AIM OF THE EXERCISE: Take every line from the data that has the word "arenas" in it.

[[ SOURCE DATA, beginning ]]

/-- The state of one home: replay filters, most recently used first, and the park list. -/
structure HomeState where
  home : Home
  filters : List Filter := []
  parks : List Parked := []
  deriving DecidableEq, Repr

/-- The phase of a shard in a turn (R313). -/
inductive Phase where
  | normal | turned | ready | cut
  deriving DecidableEq, Repr

/-- An insert held at a shard with its request (R316); `afterCut` where it is performed at adoption. -/
structure Held where
  id : Nat
  key : Word
  value : Word
  title : Option Title
  afterCut : Bool
  deriving DecidableEq, Repr

/-- A shard (R313 to R322). `t` is T_n at this shard (none is +∞), `reports` the reports received in this turn; `paused` the number of the
retry record that its engine's own walk awaits (R134, R141). -/
structure Shard where
  elems : List Elem := []
  held : List Held := []
  parked : List Nat := []
  queue : List Nat := []
  round : Nat := 0
  t : Option (Word × Word) := none
  blind : Nat := 0
  inserts : Nat := 0
  sinceCut : Bool := false
  phase : Phase := .normal
  reports : List (BitVec 3 × Nat × List (Word × Word)) := []
  early : Bool := false
  counts : List Nat := []
  paused : Option (BitVec 16) := none
  deriving DecidableEq, Repr

/-- A batch of elements moving between shards (R317, R318). -/
structure Transfer where
  src : BitVec 3
  dst : BitVec 3
  elems : List Elem
  for_ : Option Nat
  deriving DecidableEq, Repr

/-- A pool (R309, R312): `next` is the configuration word that applies from the next cut, `sinceCut` the cycles since the last
cut (512 before the first: log 12), `quota` the on-chip records of each shard (R322), `serial` the model's own name of this pool among those
that have had its number. -/
structure Pool where
  configured : Bool := false
  serial : Nat := 0
  ctx : BitVec 8 := 0
  title : Title := {}
  word : Word := 0
  next : Word := 0
  turning : Bool := false
  sinceCut : Nat := 512
  quota : Nat := 131072
  lastTotal : Nat := 0
  shards : Map Shard := []
  moving : List Transfer := []
  deriving DecidableEq, Repr

/-- A context parked by a switch: a successor that `EXIT.S` handed over (R58), with the slot it left, and the accumulators with their
SAT bits where it holds the claim (R289). -/
structure ParkedFiring where
  sid : SlotId
  slot : Slot
  matrix : Option (Vector (Map (BitVec 32)) 4 × BitVec 4) := none
  deriving DecidableEq, Repr

/-- What a context switch saved (R64): bytes by their key, joint regions and arenas among them, and channel records. -/
structure Saved where
  cells : List Host.Cell := []
  chans : List (BitVec 10 × BitVec 6 × Chan) := []
  sems : List (BitVec 10 × Nat × BitVec 16) := []
  deriving DecidableEq, Repr

/-- A landing arena (R251): the arena title's index in the context's table for each locality. -/
structure Landing where
  tile : BitVec 10
  tileArena : BitVec 20
  hbmArena : BitVec 20
  deriving DecidableEq, Repr

/-- A context (R45, R71, R96, R145 and others): `state` 0 free, 1 running, 2 stopping, 3 saved. -/
structure Ctx where
  state : BitVec 2 := 0
  world : Bool := false
  domain : BitVec 10 := 0
  key : Byte := 0
  func : BitVec 5 := 0
  rerun : BitVec 2 := 0
  globals : BitVec 56 := 0
  saveArea : BitVec 48 := 0
  faultArea : BitVec 48 := 0
  top : BitVec 36 := 0
  en : Bool := false
  table : Map Tte := []
  tableSize : Nat := 0
  arenas : Map (List (Nat × Nat)) := []
  landing : List Landing := []
  rseed : BitVec 16 := 0
  poolGrant : Nat := 4
  gateAdmitted : Bool := false
  tfCount : Nat := 0
  scoutCount : Nat := 0
  log : List LogEntry := []
  logCap : Nat := 0
  logStopped : Bool := false
  replay : List LogEntry := []
  injected : List (Word × List Word) := []
  spawnQ : List SpawnRec := []
  spawnCap : Nat := 64
  placed : List (BitVec 10) := []
  killed : Bool := false
  parked : List ParkedFiring := []
  saved : Saved := {}
  deriving DecidableEq, Repr

/-- ECC metadata of a 64-byte unit of HBM, by location: poison, and how many 16-bit symbols of what is stored are in error (R106); whether
it was ever written, and the key its bytes were last encrypted under: domain number and how often that domain had been destroyed (R85).
[log 37 DESIGN CHOICE] [log 37 DESIGN CHOICE] -/
structure Unit64 where
  poison : Bool := false
  symbols : Nat := 0
  written : Bool := false
  domain : BitVec 10 := 0
  epoch : Nat := 0
  deriving DecidableEq, Repr

/-- The near-bank state of an opened granule (R340), at location (stack, offset). Registers that the tables do not list are 0.
`bregs` is keyed by 8 × bank + register, `acc` and `slots` by 16 × bank + number. `ran` says that the microprogram has come to a row boundary since
it last resumed, `suspended` that an arbitration window is open at it, which has served `served` ordinary requests (R341); `stateBad` that an
error which ECC does not correct lies in this state (R365). -/
structure Gran where
  stack : BitVec 4
  off : Nat
  g : Nat
  bregs : Map (BitVec 256) := []
  acc : Map (BitVec 32) := []
  slots : Map (BitVec 32) := []
  upc : BitVec 6 := 0
  lc : Byte := 0
  rowOpen : Bool := false
  execs : Nat := 0
  macs : Nat := 0
  ran : Bool := true
  opener : SlotId
  chainId : BitVec 32
  ctx : BitVec 8
  index : BitVec 20
  domain : BitVec 10
  byOpen : Bool := true
  closing : Bool := false
  suspended : Bool := false
  served : Nat := 0
  stateBad : Bool := false
  deriving DecidableEq, Repr

/-- A domain (R85, R111). -/
structure Domain where
  live : Bool := false
  epoch : Nat := 0
  actRate : BitVec 16 := 0
  actBurst : BitVec 16 := 4096
  rfmCost : Byte := 64
  deriving DecidableEq, Repr

/-- The migration registers and the controllers (R110, R111, R339, R359): `rfmBy` names the domain whose activation brought a bank to the
threshold, `sinceRefill` the ns since the last refill of a bucket, `corrected` and `uncorrected` count the errors of each stack (R41, R359),
`errorLimit` is the limit of the firmware image, `reported` what function 0 has been told of a retirement: C', and `leaving` the ranges that its invalidation awaits (R359). `waiting` holds the ordinary
requests queued at pseudo-channels whose microprogram runs, in arrival order: pseudo-channel, die of the requester, physical address;
`granted` those that an arbitration window has served and whose requester has not gone on (R341). -/
structure Hbm where
  liveMask : BitVec 16 := 0
  liveCap : BitVec 40 := 0
  mphase : Byte := 0
  target : BitVec 4 := 0
  state : BitVec 2 := 0
  wmark : BitVec 36 := 0
  requests : List (BitVec 4) := []
  confirmed : Bool := false
  shrinkTimeoutMs : BitVec 32 := 0
  sinceRequest : Nat := 0
  timedOut : Bool := false
  actCounts : Map Nat := []
  rfmThreshold : Nat := 0
  rfmBy : Map (BitVec 10) := []
  rfm : List (BitVec 4 × BitVec 6 × BitVec 4) := []
  tokens : Map Nat := []
  sinceRefill : Map Nat := []
  corrected : Map Nat := []
  uncorrected : Map Nat := []
  errorLimit : Nat := 0
  reported : Option Nat := none
  leaving : List (BitVec 8 × Nat × Nat) := []
  waiting : List (Nat × BitVec 3 × Nat) := []
  granted : List (BitVec 3 × Nat) := []
  deriving DecidableEq, Repr

/-- A launch stored at the port (R375). -/
structure Stored where
  tile : BitVec 10
  msg : Msg
  refused : Bool := false
  sinceOffer : Nat := 0
  sinceRefusal : Nat := 0
  deriving DecidableEq, Repr

/-- A host function: its launch window (R26), launch store (R375) and fault ring (R135). -/
structure Func where
  lwEn : Bool := false
  lwLog : BitVec 5 := 4
  lwBase : Word := 0
  lwHead : BitVec 32 := 0
  lwTail : BitVec 32 := 0
  rejects : BitVec 32 := 0
  lastErr : Byte := 0
  lwKey : Byte := 0
  seqs : Map (BitVec 20) := []
  store : List Stored := []
  frEn : Bool := false
  frLog : BitVec 5 := 8
  frBase : Word := 0
  frHead : BitVec 32 := 0
  frTail : BitVec 32 := 0
  drops : BitVec 32 := 0
  frSeq : BitVec 16 := 0
  queue : List FaultRec := []
  deriving DecidableEq, Repr

/-- The reporting port (R134, R136): the queues of the retry and terminal rings, what the rings hold, and the place in the
round of 8 grants. [log 37 DESIGN CHOICE] -/
structure Rings where
  retryQ : List FaultRec := []
  termQ : List FaultRec := []
  retry : List FaultRec := []
  term : List FaultRec := []
  termDrops : Nat := 0
  grant : BitVec 3 := 0
  lastFunc : Nat := 0
  retrySeq : BitVec 16 := 0
  termSeq : BitVec 16 := 0
  deriving DecidableEq, Repr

[[ SOURCE DATA, end ]]

COMPLETED EXERCISE:
/-- What a context switch saved (R64): bytes by their key, joint regions and arenas among them, and channel records. -/
  arenas : Map (List (Nat × Nat)) := []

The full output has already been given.